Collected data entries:
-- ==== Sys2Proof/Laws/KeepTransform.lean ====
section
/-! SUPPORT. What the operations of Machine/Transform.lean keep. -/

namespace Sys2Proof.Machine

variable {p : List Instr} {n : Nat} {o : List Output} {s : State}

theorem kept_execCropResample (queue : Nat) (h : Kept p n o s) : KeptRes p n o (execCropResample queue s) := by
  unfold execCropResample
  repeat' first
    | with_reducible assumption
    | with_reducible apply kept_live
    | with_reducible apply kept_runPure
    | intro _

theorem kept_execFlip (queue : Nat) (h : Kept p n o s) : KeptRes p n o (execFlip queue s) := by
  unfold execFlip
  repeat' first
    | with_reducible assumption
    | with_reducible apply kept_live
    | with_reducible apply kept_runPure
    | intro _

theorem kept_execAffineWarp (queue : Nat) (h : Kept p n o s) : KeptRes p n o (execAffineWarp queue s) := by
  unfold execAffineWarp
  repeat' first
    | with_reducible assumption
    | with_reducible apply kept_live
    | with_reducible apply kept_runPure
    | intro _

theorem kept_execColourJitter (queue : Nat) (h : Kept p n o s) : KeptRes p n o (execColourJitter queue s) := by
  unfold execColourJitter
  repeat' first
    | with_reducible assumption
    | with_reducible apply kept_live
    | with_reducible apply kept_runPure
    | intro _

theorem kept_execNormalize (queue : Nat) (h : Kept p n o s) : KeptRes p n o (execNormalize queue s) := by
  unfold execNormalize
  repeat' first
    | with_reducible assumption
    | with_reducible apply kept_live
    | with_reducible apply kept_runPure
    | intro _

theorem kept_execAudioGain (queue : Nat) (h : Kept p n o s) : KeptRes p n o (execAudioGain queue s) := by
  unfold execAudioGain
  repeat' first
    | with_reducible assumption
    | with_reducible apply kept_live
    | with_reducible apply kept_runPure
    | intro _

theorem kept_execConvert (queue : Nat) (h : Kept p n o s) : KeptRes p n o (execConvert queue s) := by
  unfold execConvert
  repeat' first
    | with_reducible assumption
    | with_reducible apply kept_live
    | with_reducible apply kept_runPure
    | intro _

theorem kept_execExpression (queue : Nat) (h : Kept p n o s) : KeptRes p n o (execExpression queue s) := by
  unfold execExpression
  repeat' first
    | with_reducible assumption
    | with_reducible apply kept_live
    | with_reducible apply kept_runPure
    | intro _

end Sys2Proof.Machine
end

--

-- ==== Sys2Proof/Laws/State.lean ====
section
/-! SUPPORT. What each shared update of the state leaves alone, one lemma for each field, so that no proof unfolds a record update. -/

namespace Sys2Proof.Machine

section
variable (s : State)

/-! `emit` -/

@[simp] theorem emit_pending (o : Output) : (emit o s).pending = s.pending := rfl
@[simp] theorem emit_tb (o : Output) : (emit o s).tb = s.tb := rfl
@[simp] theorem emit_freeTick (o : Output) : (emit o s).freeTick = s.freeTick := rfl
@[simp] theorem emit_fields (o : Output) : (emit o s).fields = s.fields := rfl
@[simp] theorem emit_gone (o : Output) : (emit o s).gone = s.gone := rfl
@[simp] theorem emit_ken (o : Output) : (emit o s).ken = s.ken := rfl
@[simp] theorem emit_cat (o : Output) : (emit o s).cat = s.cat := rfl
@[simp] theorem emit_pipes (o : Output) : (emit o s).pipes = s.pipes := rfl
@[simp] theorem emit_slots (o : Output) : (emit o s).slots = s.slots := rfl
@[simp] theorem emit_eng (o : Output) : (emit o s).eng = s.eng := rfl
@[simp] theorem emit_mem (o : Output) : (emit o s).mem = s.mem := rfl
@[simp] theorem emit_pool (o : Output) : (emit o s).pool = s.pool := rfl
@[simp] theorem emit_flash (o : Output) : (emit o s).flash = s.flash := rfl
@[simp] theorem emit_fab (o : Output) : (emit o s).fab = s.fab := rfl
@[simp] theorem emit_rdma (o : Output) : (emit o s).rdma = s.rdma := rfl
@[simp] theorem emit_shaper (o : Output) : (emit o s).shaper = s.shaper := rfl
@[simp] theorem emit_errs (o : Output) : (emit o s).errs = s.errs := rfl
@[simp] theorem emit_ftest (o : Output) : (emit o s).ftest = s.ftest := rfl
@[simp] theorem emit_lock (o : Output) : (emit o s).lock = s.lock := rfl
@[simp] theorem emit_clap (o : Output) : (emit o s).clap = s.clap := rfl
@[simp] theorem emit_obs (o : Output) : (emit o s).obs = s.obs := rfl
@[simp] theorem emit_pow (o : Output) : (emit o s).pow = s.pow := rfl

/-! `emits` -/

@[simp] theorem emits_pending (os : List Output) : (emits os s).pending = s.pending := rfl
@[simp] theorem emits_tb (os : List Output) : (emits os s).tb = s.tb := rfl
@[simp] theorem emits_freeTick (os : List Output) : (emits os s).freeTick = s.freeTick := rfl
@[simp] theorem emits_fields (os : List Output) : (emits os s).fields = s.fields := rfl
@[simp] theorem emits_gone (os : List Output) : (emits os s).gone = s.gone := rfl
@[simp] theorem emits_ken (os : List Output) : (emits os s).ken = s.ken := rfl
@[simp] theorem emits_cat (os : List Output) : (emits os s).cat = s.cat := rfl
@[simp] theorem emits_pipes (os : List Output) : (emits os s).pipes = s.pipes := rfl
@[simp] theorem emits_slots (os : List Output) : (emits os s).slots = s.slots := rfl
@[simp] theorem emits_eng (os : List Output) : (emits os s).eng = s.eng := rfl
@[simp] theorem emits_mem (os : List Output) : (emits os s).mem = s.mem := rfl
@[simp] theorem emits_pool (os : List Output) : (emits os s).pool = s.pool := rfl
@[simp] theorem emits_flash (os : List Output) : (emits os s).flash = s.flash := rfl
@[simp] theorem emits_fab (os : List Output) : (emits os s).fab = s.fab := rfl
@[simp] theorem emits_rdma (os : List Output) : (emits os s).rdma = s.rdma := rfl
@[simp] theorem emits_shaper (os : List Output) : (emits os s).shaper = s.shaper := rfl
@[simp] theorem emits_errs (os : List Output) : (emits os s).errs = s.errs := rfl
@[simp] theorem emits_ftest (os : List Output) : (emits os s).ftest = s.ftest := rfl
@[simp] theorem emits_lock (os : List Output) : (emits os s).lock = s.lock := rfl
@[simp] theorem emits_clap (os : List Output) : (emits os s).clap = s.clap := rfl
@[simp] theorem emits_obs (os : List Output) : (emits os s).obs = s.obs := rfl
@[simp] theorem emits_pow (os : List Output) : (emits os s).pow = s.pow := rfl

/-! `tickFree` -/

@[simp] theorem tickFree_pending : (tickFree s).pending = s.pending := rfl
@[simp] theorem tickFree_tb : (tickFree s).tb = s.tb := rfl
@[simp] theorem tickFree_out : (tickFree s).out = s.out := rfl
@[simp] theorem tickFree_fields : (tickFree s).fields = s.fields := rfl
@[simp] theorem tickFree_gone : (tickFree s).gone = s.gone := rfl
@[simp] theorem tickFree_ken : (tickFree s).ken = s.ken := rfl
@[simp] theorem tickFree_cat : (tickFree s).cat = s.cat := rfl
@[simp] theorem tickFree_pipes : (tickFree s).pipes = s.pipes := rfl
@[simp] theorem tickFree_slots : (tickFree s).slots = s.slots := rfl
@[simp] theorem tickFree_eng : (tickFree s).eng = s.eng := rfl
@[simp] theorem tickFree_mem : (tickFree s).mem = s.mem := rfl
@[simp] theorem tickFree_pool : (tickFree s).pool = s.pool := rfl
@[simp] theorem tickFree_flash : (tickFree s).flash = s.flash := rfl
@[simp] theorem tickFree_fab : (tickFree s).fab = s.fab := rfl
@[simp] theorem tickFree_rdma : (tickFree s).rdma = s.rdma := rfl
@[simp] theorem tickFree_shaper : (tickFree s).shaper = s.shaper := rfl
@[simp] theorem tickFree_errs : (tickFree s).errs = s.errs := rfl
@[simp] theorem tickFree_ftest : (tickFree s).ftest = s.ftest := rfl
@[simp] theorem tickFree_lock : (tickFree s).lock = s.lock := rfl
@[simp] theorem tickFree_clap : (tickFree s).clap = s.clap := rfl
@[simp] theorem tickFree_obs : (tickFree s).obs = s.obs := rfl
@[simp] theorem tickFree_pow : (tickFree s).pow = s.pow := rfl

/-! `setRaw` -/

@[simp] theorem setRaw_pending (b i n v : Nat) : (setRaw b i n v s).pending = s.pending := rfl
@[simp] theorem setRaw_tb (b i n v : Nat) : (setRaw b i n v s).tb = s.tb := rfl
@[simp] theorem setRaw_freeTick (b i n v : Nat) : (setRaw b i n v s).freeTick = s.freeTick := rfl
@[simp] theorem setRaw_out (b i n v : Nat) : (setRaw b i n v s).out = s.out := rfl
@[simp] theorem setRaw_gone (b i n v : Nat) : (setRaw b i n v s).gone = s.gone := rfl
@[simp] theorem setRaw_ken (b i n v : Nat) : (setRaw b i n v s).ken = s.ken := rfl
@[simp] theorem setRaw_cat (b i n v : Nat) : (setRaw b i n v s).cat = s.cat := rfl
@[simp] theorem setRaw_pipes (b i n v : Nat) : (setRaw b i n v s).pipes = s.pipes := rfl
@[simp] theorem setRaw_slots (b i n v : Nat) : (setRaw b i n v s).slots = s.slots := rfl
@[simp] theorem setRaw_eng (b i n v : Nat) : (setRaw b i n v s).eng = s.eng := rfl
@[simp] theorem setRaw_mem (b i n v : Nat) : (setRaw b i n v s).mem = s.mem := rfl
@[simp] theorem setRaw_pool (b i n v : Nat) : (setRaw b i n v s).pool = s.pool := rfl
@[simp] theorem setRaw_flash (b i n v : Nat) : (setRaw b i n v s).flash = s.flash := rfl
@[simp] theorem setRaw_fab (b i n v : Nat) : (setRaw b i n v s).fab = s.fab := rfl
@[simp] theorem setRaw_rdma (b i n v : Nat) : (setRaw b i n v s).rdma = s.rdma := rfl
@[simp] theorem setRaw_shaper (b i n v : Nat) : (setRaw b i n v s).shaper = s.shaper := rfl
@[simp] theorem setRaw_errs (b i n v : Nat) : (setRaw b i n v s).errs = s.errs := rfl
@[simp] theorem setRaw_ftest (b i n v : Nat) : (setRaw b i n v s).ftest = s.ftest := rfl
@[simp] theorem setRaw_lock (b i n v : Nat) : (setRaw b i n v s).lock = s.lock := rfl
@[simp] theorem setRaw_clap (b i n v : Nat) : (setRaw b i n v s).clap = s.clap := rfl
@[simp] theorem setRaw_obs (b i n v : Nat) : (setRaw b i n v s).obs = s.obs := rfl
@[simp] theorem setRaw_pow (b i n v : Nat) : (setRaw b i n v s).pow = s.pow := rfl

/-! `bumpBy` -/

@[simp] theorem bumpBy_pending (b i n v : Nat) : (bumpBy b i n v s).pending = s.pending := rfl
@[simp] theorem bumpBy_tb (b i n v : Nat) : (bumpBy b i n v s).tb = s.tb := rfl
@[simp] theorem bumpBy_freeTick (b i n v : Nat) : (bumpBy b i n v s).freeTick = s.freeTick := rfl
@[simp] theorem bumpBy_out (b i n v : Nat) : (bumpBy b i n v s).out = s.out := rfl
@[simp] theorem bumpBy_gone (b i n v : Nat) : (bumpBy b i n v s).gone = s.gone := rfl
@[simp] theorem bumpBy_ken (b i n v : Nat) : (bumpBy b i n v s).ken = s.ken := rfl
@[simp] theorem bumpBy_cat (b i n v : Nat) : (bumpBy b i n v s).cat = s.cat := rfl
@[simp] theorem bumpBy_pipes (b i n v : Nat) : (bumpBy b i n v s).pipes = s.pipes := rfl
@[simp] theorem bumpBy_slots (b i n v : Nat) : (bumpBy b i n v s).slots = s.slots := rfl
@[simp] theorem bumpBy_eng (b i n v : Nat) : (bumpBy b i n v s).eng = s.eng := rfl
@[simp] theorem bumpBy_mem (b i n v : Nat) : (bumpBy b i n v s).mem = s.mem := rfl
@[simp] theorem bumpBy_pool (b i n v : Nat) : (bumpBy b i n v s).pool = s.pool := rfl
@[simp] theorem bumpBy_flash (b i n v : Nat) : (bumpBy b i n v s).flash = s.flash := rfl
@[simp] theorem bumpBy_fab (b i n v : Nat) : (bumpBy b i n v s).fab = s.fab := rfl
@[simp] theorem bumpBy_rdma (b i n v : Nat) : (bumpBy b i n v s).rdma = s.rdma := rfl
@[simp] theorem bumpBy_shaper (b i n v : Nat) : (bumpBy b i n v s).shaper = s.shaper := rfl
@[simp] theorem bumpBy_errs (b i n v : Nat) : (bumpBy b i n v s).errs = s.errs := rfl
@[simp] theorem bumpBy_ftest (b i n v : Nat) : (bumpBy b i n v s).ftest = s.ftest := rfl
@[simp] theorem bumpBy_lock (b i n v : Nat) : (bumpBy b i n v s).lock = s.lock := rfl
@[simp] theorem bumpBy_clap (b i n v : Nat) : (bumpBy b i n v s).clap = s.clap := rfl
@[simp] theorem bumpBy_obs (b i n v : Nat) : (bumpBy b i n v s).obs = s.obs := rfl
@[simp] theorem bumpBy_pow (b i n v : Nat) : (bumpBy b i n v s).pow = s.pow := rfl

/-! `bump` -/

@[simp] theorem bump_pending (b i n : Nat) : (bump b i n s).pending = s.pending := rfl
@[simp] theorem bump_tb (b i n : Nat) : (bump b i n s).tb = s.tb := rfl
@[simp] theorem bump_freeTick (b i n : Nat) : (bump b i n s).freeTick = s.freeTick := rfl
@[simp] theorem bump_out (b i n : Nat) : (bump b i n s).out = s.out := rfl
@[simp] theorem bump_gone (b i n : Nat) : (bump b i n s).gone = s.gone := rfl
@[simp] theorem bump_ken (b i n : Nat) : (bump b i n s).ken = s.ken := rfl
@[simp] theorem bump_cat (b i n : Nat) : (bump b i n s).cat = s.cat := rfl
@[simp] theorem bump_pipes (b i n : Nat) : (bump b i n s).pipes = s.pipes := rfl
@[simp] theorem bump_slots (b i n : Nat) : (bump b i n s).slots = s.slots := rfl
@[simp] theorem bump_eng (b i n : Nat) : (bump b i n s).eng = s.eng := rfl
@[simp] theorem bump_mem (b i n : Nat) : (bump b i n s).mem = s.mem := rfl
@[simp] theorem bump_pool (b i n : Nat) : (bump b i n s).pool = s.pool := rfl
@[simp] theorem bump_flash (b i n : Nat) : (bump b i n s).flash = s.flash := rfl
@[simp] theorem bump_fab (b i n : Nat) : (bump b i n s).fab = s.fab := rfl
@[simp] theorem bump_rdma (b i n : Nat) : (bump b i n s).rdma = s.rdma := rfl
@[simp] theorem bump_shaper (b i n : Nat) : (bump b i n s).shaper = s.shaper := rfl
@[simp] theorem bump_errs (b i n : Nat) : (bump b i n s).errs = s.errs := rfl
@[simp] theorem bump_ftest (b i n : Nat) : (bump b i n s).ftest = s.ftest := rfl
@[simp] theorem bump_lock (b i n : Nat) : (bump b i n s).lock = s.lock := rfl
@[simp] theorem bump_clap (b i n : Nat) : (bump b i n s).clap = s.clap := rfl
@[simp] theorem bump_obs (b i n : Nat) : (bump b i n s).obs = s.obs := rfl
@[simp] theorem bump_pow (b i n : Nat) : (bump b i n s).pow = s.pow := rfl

* **TASK GOAL**
Beginning with the line that has "os s).eng = s.eng := rfl" and ending with the line that has "os s).ftest = s.ftest := rfl", set down the lines above exactly and include no others.

* **YOUR SOLUTION**
@[simp] theorem emits_eng (os : List Output) : (emits os s).eng = s.eng := rfl
@[simp] theorem emits_mem (os : List Output) : (emits os s).mem = s.mem := rfl
@[simp] theorem emits_pool (os : List Output) : (emits os s).pool = s.pool := rfl
@[simp] theorem emits_flash (os : List Output) : (emits os s).flash = s.flash := rfl
@[simp] theorem emits_fab (os : List Output) : (emits os s).fab = s.fab := rfl
@[simp] theorem emits_rdma (os : List Output) : (emits os s).rdma = s.rdma := rfl
@[simp] theorem emits_shaper (os : List Output) : (emits os s).shaper = s.shaper := rfl
@[simp] theorem emits_errs (os : List Output) : (emits os s).errs = s.errs := rfl
@[simp] theorem emits_ftest (os : List Output) : (emits os s).ftest = s.ftest := rfl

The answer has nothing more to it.